GAN Data Imputation | Brian Tandy

GAN for Likert Scale Data Imputation

Originally as part of a course, I entered a Kaggle competition focused on predicting a child's likelihood of experiencing internet addiction based on indicators of physical activity and internet usage. The primary challenge was addressing a substantial amount of missing data in the provided private dataset. While many participants simply dropped rows with missing values, I took a different approach.

Drawing on my psychology background and research into the questionnaire's structure, I aimed to develop a Generative Adversarial Network (GAN) to impute missing likert-scale values in a way that respected the between-question dependencies typically seen in psychological assessments.
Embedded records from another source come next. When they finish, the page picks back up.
-- ==== Sys2Proof/Laws/State.lean ====
section
/-! SUPPORT. The fields of every update of the state, one lemma per field per update, so that no proof unfolds a record
update. -/

namespace Sys2Proof.Machine

@[simp] theorem State.setRdata_attached (v : Word) (s : State) : (s.setRdata v).attached = s.attached := rfl
@[simp] theorem State.setRdata_fsm (v : Word) (s : State) : (s.setRdata v).fsm = s.fsm := rfl
@[simp] theorem State.setRdata_cmdWord (v : Word) (s : State) : (s.setRdata v).cmdWord = s.cmdWord := rfl
@[simp] theorem State.setRdata_opArg0 (v : Word) (s : State) : (s.setRdata v).opArg0 = s.opArg0 := rfl
@[simp] theorem State.setRdata_opArg1 (v : Word) (s : State) : (s.setRdata v).opArg1 = s.opArg1 := rfl
@[simp] theorem State.setRdata_planPos (v : Word) (s : State) : (s.setRdata v).planPos = s.planPos := rfl
@[simp] theorem State.setRdata_wroteAny (v : Word) (s : State) : (s.setRdata v).wroteAny = s.wroteAny := rfl
@[simp] theorem State.setRdata_arg0 (v : Word) (s : State) : (s.setRdata v).arg0 = s.arg0 := rfl
@[simp] theorem State.setRdata_arg1 (v : Word) (s : State) : (s.setRdata v).arg1 = s.arg1 := rfl
@[simp] theorem State.setRdata_res0 (v : Word) (s : State) : (s.setRdata v).res0 = s.res0 := rfl
@[simp] theorem State.setRdata_res1 (v : Word) (s : State) : (s.setRdata v).res1 = s.res1 := rfl
@[simp] theorem State.setRdata_res2 (v : Word) (s : State) : (s.setRdata v).res2 = s.res2 := rfl
@[simp] theorem State.setRdata_res3 (v : Word) (s : State) : (s.setRdata v).res3 = s.res3 := rfl
@[simp] theorem State.setRdata_res4 (v : Word) (s : State) : (s.setRdata v).res4 = s.res4 := rfl
@[simp] theorem State.setRdata_status (v : Word) (s : State) : (s.setRdata v).status = s.status := rfl
@[simp] theorem State.setRdata_devstate (v : Word) (s : State) : (s.setRdata v).devstate = s.devstate := rfl
@[simp] theorem State.setRdata_ds (v : Word) (s : State) : (s.setRdata v).ds = s.ds := rfl
@[simp] theorem State.setRdata_cfg (v : Word) (s : State) : (s.setRdata v).cfg = s.cfg := rfl
@[simp] theorem State.setRdata_periph (v : Word) (s : State) : (s.setRdata v).periph = s.periph := rfl
@[simp] theorem State.setRdata_log (v : Word) (s : State) : (s.setRdata v).log = s.log := rfl
@[simp] theorem State.setRdata_port (v : Word) (s : State) : (s.setRdata v).port = s.port := rfl
@[simp] theorem State.setRdata_host (v : Word) (s : State) : (s.setRdata v).host = { s.host with rdata := v } := rfl

@[simp] theorem State.setOverrun_attached (s : State) : s.setOverrun.attached = s.attached := rfl
@[simp] theorem State.setOverrun_fsm (s : State) : s.setOverrun.fsm = s.fsm := rfl
@[simp] theorem State.setOverrun_cmdWord (s : State) : s.setOverrun.cmdWord = s.cmdWord := rfl
@[simp] theorem State.setOverrun_opArg0 (s : State) : s.setOverrun.opArg0 = s.opArg0 := rfl
@[simp] theorem State.setOverrun_opArg1 (s : State) : s.setOverrun.opArg1 = s.opArg1 := rfl
@[simp] theorem State.setOverrun_planPos (s : State) : s.setOverrun.planPos = s.planPos := rfl
@[simp] theorem State.setOverrun_wroteAny (s : State) : s.setOverrun.wroteAny = s.wroteAny := rfl
@[simp] theorem State.setOverrun_arg0 (s : State) : s.setOverrun.arg0 = s.arg0 := rfl
@[simp] theorem State.setOverrun_arg1 (s : State) : s.setOverrun.arg1 = s.arg1 := rfl
@[simp] theorem State.setOverrun_res0 (s : State) : s.setOverrun.res0 = s.res0 := rfl
@[simp] theorem State.setOverrun_res1 (s : State) : s.setOverrun.res1 = s.res1 := rfl
@[simp] theorem State.setOverrun_res2 (s : State) : s.setOverrun.res2 = s.res2 := rfl
@[simp] theorem State.setOverrun_res3 (s : State) : s.setOverrun.res3 = s.res3 := rfl
@[simp] theorem State.setOverrun_res4 (s : State) : s.setOverrun.res4 = s.res4 := rfl
@[simp] theorem State.setOverrun_status (s : State) : s.setOverrun.status = { s.status with overrun := true } := rfl
@[simp] theorem State.setOverrun_devstate (s : State) : s.setOverrun.devstate = s.devstate := rfl
@[simp] theorem State.setOverrun_ds (s : State) : s.setOverrun.ds = s.ds := rfl
@[simp] theorem State.setOverrun_cfg (s : State) : s.setOverrun.cfg = s.cfg := rfl
@[simp] theorem State.setOverrun_periph (s : State) : s.setOverrun.periph = s.periph := rfl
@[simp] theorem State.setOverrun_log (s : State) : s.setOverrun.log = s.log := rfl
@[simp] theorem State.setOverrun_port (s : State) : s.setOverrun.port = s.port := rfl
@[simp] theorem State.setOverrun_host (s : State) : s.setOverrun.host = s.host := rfl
Although I submitted a working model without a GAN imputer by the competition deadline, I continued developing the GAN afterward to explore its viability.

One of the main challenges was producing discrete, ordinal outputs from the generator while retaining differentiability for back propagation. This was resolved by switching from TensorFlow to PyTorch and using a Gumbel-Softmax layer shaped [num_questions, num_likert_classes]. I then ensured that imputed values replaced only the missing entries and that binary cross-entropy loss (BCE) for the generator was computed solely on those generated values. At the same time, the discriminator's BCE loss was computed on both real and imputed entries to prevent it from defaulting to predicting “fake” for all inputs.

Another challenge was the small dataset size, only 1289 rows with missing data out of 3960 total, which is suboptimal for GAN training. I adjusted the models' architectures accordingly and implemented pretraining to improve stability. The generator was pretrained using fully complete rows with randomly masked columns, comparing generated values to ground truth. The discriminator was pretrained on randomly imputed rows to learn distinguishing patterns.

Despite the dataset's size constraints, the GAN training remained stable post-pretraining. The final model, combining my original competition predictor with the GAN imputer, achieved a Quadratic Weighted Kappa (QWK) that consistently outperformed the competition's winning entry by 7-12%. For context, the margin between first and second place in the competition was less than 1%.